> _Directions for this task_:
Of the entries below, restate word for word only the section that runs from the line with "meaning here. -/" to the line with "link on. -/", counting both ends.
★ ★ ★
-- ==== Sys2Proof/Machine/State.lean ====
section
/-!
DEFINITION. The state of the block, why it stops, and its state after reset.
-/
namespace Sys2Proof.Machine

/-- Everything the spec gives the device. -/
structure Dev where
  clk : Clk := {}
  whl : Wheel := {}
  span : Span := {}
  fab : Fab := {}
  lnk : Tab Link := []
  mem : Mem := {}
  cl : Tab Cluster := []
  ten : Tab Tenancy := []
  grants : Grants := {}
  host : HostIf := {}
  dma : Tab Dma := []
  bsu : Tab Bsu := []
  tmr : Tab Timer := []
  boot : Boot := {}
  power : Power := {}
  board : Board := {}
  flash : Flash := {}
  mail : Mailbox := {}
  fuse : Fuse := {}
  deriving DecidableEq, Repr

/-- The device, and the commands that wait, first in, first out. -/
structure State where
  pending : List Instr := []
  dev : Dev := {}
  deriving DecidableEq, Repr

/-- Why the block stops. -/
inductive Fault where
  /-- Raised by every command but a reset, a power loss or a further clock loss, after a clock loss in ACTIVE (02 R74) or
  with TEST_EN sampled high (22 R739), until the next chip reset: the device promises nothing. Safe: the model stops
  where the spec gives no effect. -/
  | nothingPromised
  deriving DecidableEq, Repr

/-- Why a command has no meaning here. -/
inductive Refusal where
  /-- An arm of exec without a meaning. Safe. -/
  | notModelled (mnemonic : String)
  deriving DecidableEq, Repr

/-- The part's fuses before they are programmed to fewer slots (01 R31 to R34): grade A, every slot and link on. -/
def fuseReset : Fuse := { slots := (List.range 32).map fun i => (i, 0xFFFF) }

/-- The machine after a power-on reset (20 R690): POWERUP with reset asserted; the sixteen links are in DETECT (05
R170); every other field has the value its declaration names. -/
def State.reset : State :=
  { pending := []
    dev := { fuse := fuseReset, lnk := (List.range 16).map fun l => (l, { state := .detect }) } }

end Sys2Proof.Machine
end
★ ★ ★
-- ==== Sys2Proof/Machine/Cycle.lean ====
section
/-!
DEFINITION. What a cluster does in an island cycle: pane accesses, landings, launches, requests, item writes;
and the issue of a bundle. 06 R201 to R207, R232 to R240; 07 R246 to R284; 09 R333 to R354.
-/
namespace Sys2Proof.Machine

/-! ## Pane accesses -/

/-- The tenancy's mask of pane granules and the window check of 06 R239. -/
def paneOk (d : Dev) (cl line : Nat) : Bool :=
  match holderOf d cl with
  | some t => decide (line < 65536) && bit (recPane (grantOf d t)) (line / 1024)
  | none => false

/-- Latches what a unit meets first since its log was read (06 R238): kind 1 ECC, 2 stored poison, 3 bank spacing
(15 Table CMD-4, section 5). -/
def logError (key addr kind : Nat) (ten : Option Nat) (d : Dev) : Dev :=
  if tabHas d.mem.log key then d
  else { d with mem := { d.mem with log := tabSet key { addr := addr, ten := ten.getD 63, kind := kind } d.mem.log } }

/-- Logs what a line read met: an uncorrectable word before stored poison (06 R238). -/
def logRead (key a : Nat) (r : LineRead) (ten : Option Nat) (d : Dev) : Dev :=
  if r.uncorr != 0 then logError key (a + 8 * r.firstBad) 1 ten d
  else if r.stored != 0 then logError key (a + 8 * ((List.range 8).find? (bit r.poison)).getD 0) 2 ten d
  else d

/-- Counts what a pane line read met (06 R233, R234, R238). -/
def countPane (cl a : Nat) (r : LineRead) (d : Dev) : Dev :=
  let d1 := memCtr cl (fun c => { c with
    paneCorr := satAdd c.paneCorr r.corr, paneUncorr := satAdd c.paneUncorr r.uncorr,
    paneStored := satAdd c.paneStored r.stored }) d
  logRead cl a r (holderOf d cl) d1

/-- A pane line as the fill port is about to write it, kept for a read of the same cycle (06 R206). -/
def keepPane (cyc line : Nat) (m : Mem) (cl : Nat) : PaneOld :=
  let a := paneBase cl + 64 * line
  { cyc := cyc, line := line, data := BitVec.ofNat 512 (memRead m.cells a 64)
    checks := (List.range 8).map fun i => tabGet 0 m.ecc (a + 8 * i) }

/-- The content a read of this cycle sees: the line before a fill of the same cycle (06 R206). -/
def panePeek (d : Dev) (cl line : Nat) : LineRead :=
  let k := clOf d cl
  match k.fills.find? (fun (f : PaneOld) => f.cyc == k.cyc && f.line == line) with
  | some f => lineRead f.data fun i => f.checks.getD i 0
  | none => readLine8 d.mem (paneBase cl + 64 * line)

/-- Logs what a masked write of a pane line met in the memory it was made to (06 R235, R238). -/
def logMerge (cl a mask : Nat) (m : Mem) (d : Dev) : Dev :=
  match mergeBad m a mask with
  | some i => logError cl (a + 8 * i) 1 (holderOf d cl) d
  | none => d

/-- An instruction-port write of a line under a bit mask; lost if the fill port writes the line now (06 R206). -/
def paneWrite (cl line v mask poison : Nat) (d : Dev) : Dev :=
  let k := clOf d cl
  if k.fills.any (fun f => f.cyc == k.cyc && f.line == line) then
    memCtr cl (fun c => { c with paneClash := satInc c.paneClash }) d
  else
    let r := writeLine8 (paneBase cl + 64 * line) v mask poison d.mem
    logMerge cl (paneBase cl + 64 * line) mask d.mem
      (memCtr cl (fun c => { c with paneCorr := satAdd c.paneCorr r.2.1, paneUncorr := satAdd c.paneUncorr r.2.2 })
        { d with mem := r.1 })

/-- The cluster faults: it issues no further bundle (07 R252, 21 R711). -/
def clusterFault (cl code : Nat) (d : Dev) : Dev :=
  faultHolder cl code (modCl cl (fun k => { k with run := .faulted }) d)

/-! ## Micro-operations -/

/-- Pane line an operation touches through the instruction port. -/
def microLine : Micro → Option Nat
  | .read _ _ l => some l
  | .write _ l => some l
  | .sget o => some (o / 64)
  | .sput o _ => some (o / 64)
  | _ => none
★ ★ ★
> _Response area_:
/-- Why a command has no meaning here. -/
inductive Refusal where
  /-- An arm of exec without a meaning. Safe. -/
  | notModelled (mnemonic : String)
  deriving DecidableEq, Repr

/-- The part's fuses before they are programmed to fewer slots (01 R31 to R34): grade A, every slot and link on. -/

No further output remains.